Source records:
Start of Block
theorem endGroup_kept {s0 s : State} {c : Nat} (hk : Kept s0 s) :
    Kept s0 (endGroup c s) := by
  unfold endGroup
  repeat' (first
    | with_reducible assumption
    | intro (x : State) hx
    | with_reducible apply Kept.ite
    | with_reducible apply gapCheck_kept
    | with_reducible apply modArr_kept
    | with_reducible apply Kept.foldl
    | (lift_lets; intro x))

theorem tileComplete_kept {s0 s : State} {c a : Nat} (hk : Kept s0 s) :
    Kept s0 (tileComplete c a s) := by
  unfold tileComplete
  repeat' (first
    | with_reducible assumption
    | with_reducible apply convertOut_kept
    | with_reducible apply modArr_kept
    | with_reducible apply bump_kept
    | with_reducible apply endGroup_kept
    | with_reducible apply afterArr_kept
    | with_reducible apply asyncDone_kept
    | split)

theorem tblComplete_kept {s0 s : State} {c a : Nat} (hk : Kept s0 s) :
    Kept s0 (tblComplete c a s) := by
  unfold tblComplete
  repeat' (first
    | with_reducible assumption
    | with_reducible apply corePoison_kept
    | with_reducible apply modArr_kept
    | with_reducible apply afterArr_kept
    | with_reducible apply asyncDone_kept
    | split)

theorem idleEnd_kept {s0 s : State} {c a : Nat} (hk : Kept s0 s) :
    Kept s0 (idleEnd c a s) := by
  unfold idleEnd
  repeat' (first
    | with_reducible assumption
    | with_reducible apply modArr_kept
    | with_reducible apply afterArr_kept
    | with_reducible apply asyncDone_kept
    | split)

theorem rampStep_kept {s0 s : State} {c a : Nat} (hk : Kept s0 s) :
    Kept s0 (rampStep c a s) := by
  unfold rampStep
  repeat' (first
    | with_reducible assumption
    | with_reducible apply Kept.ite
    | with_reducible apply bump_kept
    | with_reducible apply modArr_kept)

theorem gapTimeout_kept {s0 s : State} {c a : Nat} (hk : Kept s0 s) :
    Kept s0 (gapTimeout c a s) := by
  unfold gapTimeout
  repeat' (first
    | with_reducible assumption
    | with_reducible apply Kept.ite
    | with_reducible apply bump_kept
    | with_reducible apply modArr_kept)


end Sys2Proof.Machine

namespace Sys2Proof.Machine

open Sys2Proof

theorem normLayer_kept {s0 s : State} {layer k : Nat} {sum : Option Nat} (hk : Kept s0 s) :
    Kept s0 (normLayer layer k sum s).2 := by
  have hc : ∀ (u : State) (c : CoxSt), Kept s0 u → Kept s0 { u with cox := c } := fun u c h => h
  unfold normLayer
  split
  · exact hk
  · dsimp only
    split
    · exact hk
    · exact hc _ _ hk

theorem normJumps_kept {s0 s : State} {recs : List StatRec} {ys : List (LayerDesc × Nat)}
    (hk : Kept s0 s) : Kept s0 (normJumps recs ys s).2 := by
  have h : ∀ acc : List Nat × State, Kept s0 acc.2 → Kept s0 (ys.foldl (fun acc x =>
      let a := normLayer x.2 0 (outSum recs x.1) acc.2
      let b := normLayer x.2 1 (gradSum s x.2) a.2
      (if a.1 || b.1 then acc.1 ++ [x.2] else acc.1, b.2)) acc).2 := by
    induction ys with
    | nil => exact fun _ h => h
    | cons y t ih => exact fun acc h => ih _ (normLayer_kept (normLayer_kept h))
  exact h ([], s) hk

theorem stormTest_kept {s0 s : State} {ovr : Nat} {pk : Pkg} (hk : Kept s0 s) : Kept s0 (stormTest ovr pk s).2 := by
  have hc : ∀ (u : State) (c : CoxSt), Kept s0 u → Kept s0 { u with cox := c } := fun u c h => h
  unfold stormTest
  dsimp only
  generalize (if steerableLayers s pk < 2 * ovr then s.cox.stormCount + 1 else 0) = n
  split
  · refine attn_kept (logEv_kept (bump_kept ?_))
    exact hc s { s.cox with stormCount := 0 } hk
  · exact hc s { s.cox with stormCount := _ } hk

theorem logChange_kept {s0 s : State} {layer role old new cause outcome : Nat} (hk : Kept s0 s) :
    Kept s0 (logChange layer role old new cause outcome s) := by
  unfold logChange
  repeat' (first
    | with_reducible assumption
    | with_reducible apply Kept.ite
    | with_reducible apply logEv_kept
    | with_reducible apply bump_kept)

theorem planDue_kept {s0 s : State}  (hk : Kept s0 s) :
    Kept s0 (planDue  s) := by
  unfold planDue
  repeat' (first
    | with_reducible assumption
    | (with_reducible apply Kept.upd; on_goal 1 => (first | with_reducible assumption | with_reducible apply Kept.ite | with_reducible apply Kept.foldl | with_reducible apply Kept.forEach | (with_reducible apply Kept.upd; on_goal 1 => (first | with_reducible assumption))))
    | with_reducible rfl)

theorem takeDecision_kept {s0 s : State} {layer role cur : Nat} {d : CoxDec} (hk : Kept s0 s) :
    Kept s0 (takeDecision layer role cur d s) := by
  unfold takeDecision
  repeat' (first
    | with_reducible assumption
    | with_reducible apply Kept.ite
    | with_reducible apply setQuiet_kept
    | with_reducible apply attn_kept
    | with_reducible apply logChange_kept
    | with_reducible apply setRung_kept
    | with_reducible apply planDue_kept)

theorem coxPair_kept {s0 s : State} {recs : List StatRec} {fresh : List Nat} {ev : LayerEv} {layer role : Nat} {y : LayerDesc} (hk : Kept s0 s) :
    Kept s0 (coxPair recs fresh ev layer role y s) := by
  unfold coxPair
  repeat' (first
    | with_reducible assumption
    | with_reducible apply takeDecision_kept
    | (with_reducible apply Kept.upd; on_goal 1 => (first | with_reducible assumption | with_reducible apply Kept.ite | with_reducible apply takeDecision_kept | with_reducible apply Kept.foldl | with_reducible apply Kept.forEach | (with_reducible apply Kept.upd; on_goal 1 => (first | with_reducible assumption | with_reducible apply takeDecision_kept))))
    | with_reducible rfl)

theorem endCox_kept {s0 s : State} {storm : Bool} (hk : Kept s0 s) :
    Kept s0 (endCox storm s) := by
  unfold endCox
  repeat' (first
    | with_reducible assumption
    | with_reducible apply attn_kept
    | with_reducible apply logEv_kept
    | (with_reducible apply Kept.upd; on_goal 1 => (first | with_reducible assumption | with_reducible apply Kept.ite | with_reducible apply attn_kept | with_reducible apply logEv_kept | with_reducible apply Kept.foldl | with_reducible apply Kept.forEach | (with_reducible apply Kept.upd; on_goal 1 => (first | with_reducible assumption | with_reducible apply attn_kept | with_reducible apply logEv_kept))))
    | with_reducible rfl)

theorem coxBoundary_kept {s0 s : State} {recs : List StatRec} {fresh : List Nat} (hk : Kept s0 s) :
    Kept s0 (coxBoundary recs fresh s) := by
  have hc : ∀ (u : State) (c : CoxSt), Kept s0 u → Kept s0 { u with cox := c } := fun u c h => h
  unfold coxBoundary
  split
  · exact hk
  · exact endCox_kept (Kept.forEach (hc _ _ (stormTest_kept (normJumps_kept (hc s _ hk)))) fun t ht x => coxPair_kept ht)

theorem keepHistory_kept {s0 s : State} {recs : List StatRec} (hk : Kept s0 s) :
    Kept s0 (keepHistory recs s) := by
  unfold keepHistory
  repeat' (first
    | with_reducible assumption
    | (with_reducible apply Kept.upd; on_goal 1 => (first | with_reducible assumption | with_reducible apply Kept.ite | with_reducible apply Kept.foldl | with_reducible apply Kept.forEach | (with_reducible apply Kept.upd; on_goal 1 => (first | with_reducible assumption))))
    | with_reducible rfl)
End of Block
Start of Block
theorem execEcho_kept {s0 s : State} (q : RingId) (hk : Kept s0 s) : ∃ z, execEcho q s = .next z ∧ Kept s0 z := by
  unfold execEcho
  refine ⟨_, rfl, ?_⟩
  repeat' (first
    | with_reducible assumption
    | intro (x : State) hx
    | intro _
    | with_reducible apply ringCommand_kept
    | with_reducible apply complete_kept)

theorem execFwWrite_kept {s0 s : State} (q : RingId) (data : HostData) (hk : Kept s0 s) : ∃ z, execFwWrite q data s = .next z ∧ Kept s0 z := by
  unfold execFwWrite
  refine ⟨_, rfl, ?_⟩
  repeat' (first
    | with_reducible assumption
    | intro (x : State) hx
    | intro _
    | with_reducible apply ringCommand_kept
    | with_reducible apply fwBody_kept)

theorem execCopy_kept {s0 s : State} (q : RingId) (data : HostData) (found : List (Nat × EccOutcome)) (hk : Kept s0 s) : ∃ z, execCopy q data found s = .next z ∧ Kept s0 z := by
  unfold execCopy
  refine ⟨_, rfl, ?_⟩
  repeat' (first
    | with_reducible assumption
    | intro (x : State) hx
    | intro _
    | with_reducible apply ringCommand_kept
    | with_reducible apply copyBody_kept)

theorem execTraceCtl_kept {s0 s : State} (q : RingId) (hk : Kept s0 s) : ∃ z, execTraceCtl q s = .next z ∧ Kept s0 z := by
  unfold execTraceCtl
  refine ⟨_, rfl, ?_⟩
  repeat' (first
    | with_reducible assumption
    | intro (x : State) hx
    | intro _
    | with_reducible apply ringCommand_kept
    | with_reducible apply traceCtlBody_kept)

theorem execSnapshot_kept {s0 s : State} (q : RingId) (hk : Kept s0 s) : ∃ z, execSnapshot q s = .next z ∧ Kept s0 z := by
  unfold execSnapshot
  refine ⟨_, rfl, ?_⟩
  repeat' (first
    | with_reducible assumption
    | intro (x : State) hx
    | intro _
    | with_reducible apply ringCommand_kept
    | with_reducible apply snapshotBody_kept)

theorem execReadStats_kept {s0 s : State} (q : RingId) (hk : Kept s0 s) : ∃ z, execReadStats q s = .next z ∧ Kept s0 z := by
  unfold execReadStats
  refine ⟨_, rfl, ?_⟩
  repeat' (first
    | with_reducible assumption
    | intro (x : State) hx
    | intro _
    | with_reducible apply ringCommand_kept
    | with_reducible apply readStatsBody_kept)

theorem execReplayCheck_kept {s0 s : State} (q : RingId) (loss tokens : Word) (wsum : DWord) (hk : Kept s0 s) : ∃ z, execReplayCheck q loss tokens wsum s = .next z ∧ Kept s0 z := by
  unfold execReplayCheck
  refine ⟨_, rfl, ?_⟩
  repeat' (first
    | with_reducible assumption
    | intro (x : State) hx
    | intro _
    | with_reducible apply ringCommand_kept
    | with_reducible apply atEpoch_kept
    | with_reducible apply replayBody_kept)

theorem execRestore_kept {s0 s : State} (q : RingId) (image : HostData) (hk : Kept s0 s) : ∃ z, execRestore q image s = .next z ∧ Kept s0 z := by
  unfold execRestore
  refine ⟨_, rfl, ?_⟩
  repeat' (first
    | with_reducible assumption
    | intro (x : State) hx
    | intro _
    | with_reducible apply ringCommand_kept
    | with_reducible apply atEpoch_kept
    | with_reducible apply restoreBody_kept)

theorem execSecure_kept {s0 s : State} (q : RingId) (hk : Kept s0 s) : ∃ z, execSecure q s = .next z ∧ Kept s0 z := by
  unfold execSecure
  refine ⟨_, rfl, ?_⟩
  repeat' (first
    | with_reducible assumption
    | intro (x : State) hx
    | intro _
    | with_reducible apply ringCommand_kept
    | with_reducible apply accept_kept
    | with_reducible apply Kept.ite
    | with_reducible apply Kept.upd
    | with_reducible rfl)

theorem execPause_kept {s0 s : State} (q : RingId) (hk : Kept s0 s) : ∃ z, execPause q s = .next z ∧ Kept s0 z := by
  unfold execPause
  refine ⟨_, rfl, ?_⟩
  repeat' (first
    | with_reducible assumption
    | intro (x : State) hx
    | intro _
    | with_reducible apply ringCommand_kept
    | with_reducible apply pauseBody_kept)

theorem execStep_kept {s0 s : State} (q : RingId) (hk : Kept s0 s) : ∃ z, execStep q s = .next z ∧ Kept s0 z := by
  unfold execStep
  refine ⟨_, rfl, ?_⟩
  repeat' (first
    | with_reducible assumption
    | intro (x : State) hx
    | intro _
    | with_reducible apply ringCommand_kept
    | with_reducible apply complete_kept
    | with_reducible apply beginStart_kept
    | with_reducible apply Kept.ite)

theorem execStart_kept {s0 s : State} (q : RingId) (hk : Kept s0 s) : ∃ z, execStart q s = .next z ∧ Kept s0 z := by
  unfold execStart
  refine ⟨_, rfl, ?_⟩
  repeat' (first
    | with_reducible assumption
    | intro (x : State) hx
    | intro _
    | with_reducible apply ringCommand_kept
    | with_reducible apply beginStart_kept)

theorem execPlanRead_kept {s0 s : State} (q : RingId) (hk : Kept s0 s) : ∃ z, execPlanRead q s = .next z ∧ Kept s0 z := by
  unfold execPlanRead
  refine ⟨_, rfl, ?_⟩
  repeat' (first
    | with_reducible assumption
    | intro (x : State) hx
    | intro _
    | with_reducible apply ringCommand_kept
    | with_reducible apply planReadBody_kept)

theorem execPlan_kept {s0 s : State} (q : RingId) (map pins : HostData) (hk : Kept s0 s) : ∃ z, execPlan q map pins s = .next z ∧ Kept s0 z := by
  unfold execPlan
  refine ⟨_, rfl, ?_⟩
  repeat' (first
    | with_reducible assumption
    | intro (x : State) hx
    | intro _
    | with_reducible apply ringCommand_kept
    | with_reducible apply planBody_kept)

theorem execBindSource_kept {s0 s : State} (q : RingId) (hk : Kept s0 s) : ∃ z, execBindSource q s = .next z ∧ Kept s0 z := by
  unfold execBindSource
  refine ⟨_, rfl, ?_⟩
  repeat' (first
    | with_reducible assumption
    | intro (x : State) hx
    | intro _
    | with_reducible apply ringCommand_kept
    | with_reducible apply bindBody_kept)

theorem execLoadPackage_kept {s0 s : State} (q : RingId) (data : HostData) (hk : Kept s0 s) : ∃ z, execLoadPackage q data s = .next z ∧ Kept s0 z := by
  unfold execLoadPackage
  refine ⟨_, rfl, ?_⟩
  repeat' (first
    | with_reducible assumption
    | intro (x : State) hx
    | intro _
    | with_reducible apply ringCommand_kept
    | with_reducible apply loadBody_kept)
End of Block
▶ [ASSIGNED TASK]:
Give back, exactly as written, the stretch from the line with "z, execLoadPackage q" through the line with "with_reducible apply loadBody_kept)", and no other lines from the records above.

▶ [ANSWER TO THIS TASK]:
theorem execLoadPackage_kept {s0 s : State} (q : RingId) (data : HostData) (hk : Kept s0 s) : ∃ z, execLoadPackage q data s = .next z ∧ Kept s0 z := by
  unfold execLoadPackage
  refine ⟨_, rfl, ?_⟩
  repeat' (first
    | with_reducible assumption
    | intro (x : State) hx
    | intro _
    | with_reducible apply ringCommand_kept
    | with_reducible apply loadBody_kept)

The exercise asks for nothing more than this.